● What to work on
Take the lines below beginning at the line that has "Nat) (digest : Dword)" and stopping after the line that has "inductive CorePart where", and print them exactly as they are, with no other lines.

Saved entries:

-- ==== Sys2Proof/Syntax.lean ====
section
/-! DEFINITION. The commands that the package takes, one constructor per row of the spec's table of operations and
events, and the operands they carry. An operand says what the outside world or the silicon's own test finds: a value
written, a sensor reading, whether a self-test passes. What follows from it is the machine's. -/

namespace Sys2Proof

/-- The ports of R573; `jtag` reaches the dictionary through JDICT. -/
inductive Port where
  | host | management | i3c | jtag
  deriving DecidableEq, Repr

/-- Who asks: the port, the SPDM session named (none outside a session), and the source address and port of a
request outside a session (R587). -/
structure Requester where
  port : Port
  session : Option Nat
  source : Nat
  deriving DecidableEq, Repr

/-- An element inside a stack, with the fields of a journal entry (R325). -/
structure StackElement where
  core : Fin 20
  channel : Fin 32
  pc : Fin 2
  bank : Fin 32
  row : Half
  deriving DecidableEq, Repr

/-- The outcome of a channel's pattern test (R310): it passes, it finds failing rows, or a fault that no remap covers; or it finds
that the stack's base die has failed (R319). -/
inductive PatternResult where
  | pass
  | rows (es : List StackElement)
  | whole
  | baseDie
  deriving DecidableEq, Repr

/-- What the work of an INIT stage finds (R22): the flash image that boots and passes its signature check
(0 A, 1 B), the start tests of supervisor pairs A and B (R21), the clock domains neither of whose PLLs locks and those
that lock PLL B only (R617), what the host link trains to, the bridge segments that fail (R485), the uncertain journal entries
with whether their element passes (R326), the results of the channels' tests, the failing slices, bays, couplers and cores, the
slots and shards that fail their digest (R525), and the corrected-event counts of stages 3 and 5 per stack and link with the
seconds they were counted in (R496). -/
structure StageFacts where
  image : Option (Fin 2)
  startA : Bool
  startB : Bool
  pllNone : List (Fin 48)
  pllBOnly : List (Fin 48)
  hostTrained : Option (Fin 16 × Fin 32 × Bool)
  segments : List (Fin 23 × Fin 256)
  uncertain : List (Fin 32 × Fin 512 × Bool)
  channels : List (Fin 1024 × PatternResult)
  baseDies : List (Fin 32)
  slices : List (Fin 8 × Fin 34)
  bays : List (Fin 8 × Fin 34)
  couplers : List (Fin 8)
  cores : List (Fin 192)
  slots : List (Fin 2)
  shards : List (Fin 2 × Fin 16)
  stackCorrected : List (Fin 32 × Nat)
  linkCorrected : List (Fin 24 × Nat)
  seconds : Nat
  deriving DecidableEq, Repr


/-- What the residue and parity checks of an array find on one MMA (R96): nothing, a mismatch that the replay mends, one that
repeats before the write-back, or one that repeats when so many rows of D have been written (R121). -/
inductive ArrayCheck where
  | clean | replayed | persistent
  | writeBack (rows : Nat)
  deriving DecidableEq, Repr

/-- The functions of an atomic (R289, R380). -/
inductive AmoFn where
  | swap | add | and | or | xor | min | max | minu | maxu
  deriving DecidableEq, Repr

/-- The header of a packet (R368), without the fields that only mail uses: class, `FWD`, epoch, destination and source
logical node, sequence number, offset within the region, and key. [Log DESIGN CHOICE 142] -/
structure Header where
  tclass : Fin 8
  fwd : Bool
  epoch : Half
  dst : Fin 1048576
  src : Fin 1048576
  seq : Half
  offset : BitVec 44
  key : Dword
  deriving DecidableEq, Repr

/-- Where an ordered contribution stands in the canonical order (R388): round, logical bay, and the bay's issue order. -/
structure RaccOrder where
  round : Nat
  lbay : Nat
  issue : Nat
  deriving DecidableEq, Repr

/-- Where mail arrives: from a group position, or over a between-group link. -/
inductive MailPort where
  | position (p : Fin 17)
  | between (l : Fin 8)
  deriving DecidableEq, Repr

/-- What the far end of a link says of itself in training (R356): its physical identifier, the slot of the link there,
whether it is a WQN-9200, and its `LINK_GEN_MAX`. -/
structure FarEnd where
  physId : BitVec 24
  slot : Fin 16
  is9200 : Bool
  genMax : Fin 4
  deriving DecidableEq, Repr

/-- A group peer's code of each of its 16 group links (R363). -/
abbrev LinkCodes := List (Fin 7)

/-- An instance of a collective as its members match it: group, `STEP`, earlier issues of that `STEP` in the time step, and
the time step (R220). -/
structure CollId where
  group : Nat
  step : Nat
  ordinal : Nat
  tstep : Nat
  deriving DecidableEq, Repr

/-- The signature of a contribution (R414): kind, function, format, N, `CAP` and `SUBN`. -/
structure CollSig where
  kind : Nat
  fn : Nat
  fmt : Nat
  n : Nat
  cap : Nat
  subn : Nat
  deriving DecidableEq, Repr

/-- What members of an instance send one another (R424 to R430). [Log DESIGN CHOICE 142] -/
inductive CollMsg where
  /-- A partial of a chunk, up a tree: element bits at the combination width, none for an element that is EMPTY; the counts
  of ranks; the status so far; and the digest of its bytes. -/
  | up (chunk : Nat) (vals : List (Option Nat)) (counts : List (Nat × Nat)) (status : Nat) (digest : Dword)
  /-- A chunk of the result, down a tree: element bits, whether each was flushed, and the digest. -/
  | down (chunk : Nat) (vals : List (Nat × Bool)) (digest : Dword)
  /-- The commit token of a tree, with the status and the counts that its root has formed. -/
  | token (tree status : Nat) (counts : List (Nat × Nat))
  | abort (final : Bool)
  /-- A mismatch found below the root: of a digest, or of two signatures. -/
  | report (signature : Bool)
  | ack (chunk : Nat)
  | refetch (chunk : Nat)
  deriving DecidableEq, Repr

/-- A numeric mode object of a mode set (R92). -/
inductive ModeObject where
  | subn | acc | stats
  deriving DecidableEq, Repr

/-- How far an access of a hart goes: a page-table read of a TLB refill leaves the core, the L1 data cache satisfies the access,
or the access leaves the core (R242, R258). -/
inductive CoreReach where
  | refill
  | l1
  | beyond
  deriving DecidableEq, Repr

/-- The loads of a hart, FLW and FLD among them. -/
inductive LoadKind where
  | lb | lh | lw | ld | lbu | lhu | lwu | flw | fld
  deriving DecidableEq, Repr

/-- The stores of a hart, FSW and FSD among them. -/
inductive StoreKind where
  | sb | sh | sw | sd | fsw | fsd
  deriving DecidableEq, Repr

/-- The instructions of the A extension: LR, SC, or an AMO. -/
inductive HartAtomic where
  | lr | sc
  | amo (fn : AmoFn)
  deriving DecidableEq, Repr

/-- The supervisor-level interrupts of a hart. -/
inductive HartInterrupt where
  | software | timer | external
  deriving DecidableEq, Repr

/-- Where a word of a core fails parity (R291): an L1 line, or a register file or the store buffer. -/
inductive CorePart where
  | l1 | registers
  deriving DecidableEq, Repr

/-- What the ECC of a stack finds on a read of a line (R300): nothing, an error that it corrects, or an atom that it
cannot correct. -/
inductive EccFinding where
  | clean | corrected
  | uncorrectable (atom : Fin 2)
  deriving DecidableEq, Repr

/-- What the ECC of the LLM arrays finds on an access (R336): nothing, a corrected word of the line, or an uncorrectable one, with
whether the line is dirty for a write that had no STACK_WRITE of its own. -/
inductive WordFinding where
  | clean
  | corrected (word : Fin 8)
  | bad (word : Fin 8) (dirty : Bool)
  deriving DecidableEq, Repr

/-- What an access finds at its home slice (R333 to R336): whether the line is present, what the ECC of the arrays finds in a
present one, and whether the slice's error persists. -/
structure SliceAccess where
  present : Bool
  word : WordFinding
  persistent : Bool
  deriving DecidableEq, Repr

/-- A tile buffer in a node record: format, valid rows, and element bits by position. -/
structure TileImage where
  fmt : Nat
  rows : Nat
  data : List (Nat × Nat)
  deriving DecidableEq, Repr

/-- The captured state of a logical bay in a node record (R127, R499, R502). -/
structure BayImage where
  table : Nat
  index : Nat
  stack : List (Nat × Nat)
  left : List Nat
  count : List Nat
  event : Nat
  preds : List Nat
  slots : List Nat
  cf : Nat
  tiles : List TileImage
  model : Option Nat
  streams : List (Option Nat)
  /-- LAST entries completed in the job, and issues of each `STEP` in the open time step (R220, R226). -/
  lasts : Nat
  issues : List (Nat × Nat)
  /-- The most recent COLL of each `STEP` in it (R221). -/
  lastColl : List (Nat × Nat)
  /-- Digest streams closed at a LAST whose boundary has not passed. -/
  closed : List (List (Option Nat))
  deriving DecidableEq, Repr

/-- A tensor in an image stream (R507): its header, its scale area, and its element bytes. -/
structure TensorImage where
  tag : Nat
  fmt : Nat
  scaleOnly : Bool
  shape : List Nat
  origin : List Nat
  head : List Byte
  codes : List Nat
  data : List Byte
  deriving DecidableEq, Repr

/-- An image: the node record and the tensors of the snapshot list (R502, R507). -/
structure Image where
  epoch : Nat
  tstep : Nat
  gen : Nat
  raccRound : Nat
  bays : List (Nat × BayImage)
  tensors : List TensorImage
  deriving DecidableEq, Repr

/-- What a line that the scrubber reads belongs to (R329): node memory, a snapshot slot, an area of a shard store, or the
rest of the reserve. -/
inductive ScrubPlace where
  | memory (a : BitVec 41)
  | slot (k : Fin 2)
  | shard (k : Fin 2) (area : Fin 16)
  | reserve
  deriving DecidableEq, Repr

/-- A hop on which a word is moved (R483), where no row of its own covers it: a die's own wires, a segment of a bridge, a
field coupler, or a port of a fabric die. -/
inductive Hop where
  | onDie
  | bridge (bridge : Fin 23) (segment : Fin 256)
  | coupler (die : Fin 8)
  | port (fd : Fin 4) (port : Fin 6)
  deriving DecidableEq, Repr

● Task solution
  | up (chunk : Nat) (vals : List (Option Nat)) (counts : List (Nat × Nat)) (status : Nat) (digest : Dword)
  /-- A chunk of the result, down a tree: element bits, whether each was flushed, and the digest. -/
  | down (chunk : Nat) (vals : List (Nat × Bool)) (digest : Dword)
  /-- The commit token of a tree, with the status and the counts that its root has formed. -/
  | token (tree status : Nat) (counts : List (Nat × Nat))
  | abort (final : Bool)
  /-- A mismatch found below the root: of a digest, or of two signatures. -/
  | report (signature : Bool)
  | ack (chunk : Nat)
  | refetch (chunk : Nat)
  deriving DecidableEq, Repr

/-- A numeric mode object of a mode set (R92). -/
inductive ModeObject where
  | subn | acc | stats
  deriving DecidableEq, Repr

/-- How far an access of a hart goes: a page-table read of a TLB refill leaves the core, the L1 data cache satisfies the access,
or the access leaves the core (R242, R258). -/
inductive CoreReach where
  | refill
  | l1
  | beyond
  deriving DecidableEq, Repr

/-- The loads of a hart, FLW and FLD among them. -/
inductive LoadKind where
  | lb | lh | lw | ld | lbu | lhu | lwu | flw | fld
  deriving DecidableEq, Repr

/-- The stores of a hart, FSW and FSD among them. -/
inductive StoreKind where
  | sb | sh | sw | sd | fsw | fsd
  deriving DecidableEq, Repr

/-- The instructions of the A extension: LR, SC, or an AMO. -/
inductive HartAtomic where
  | lr | sc
  | amo (fn : AmoFn)
  deriving DecidableEq, Repr

/-- The supervisor-level interrupts of a hart. -/
inductive HartInterrupt where
  | software | timer | external
  deriving DecidableEq, Repr

/-- Where a word of a core fails parity (R291): an L1 line, or a register file or the store buffer. -/
inductive CorePart where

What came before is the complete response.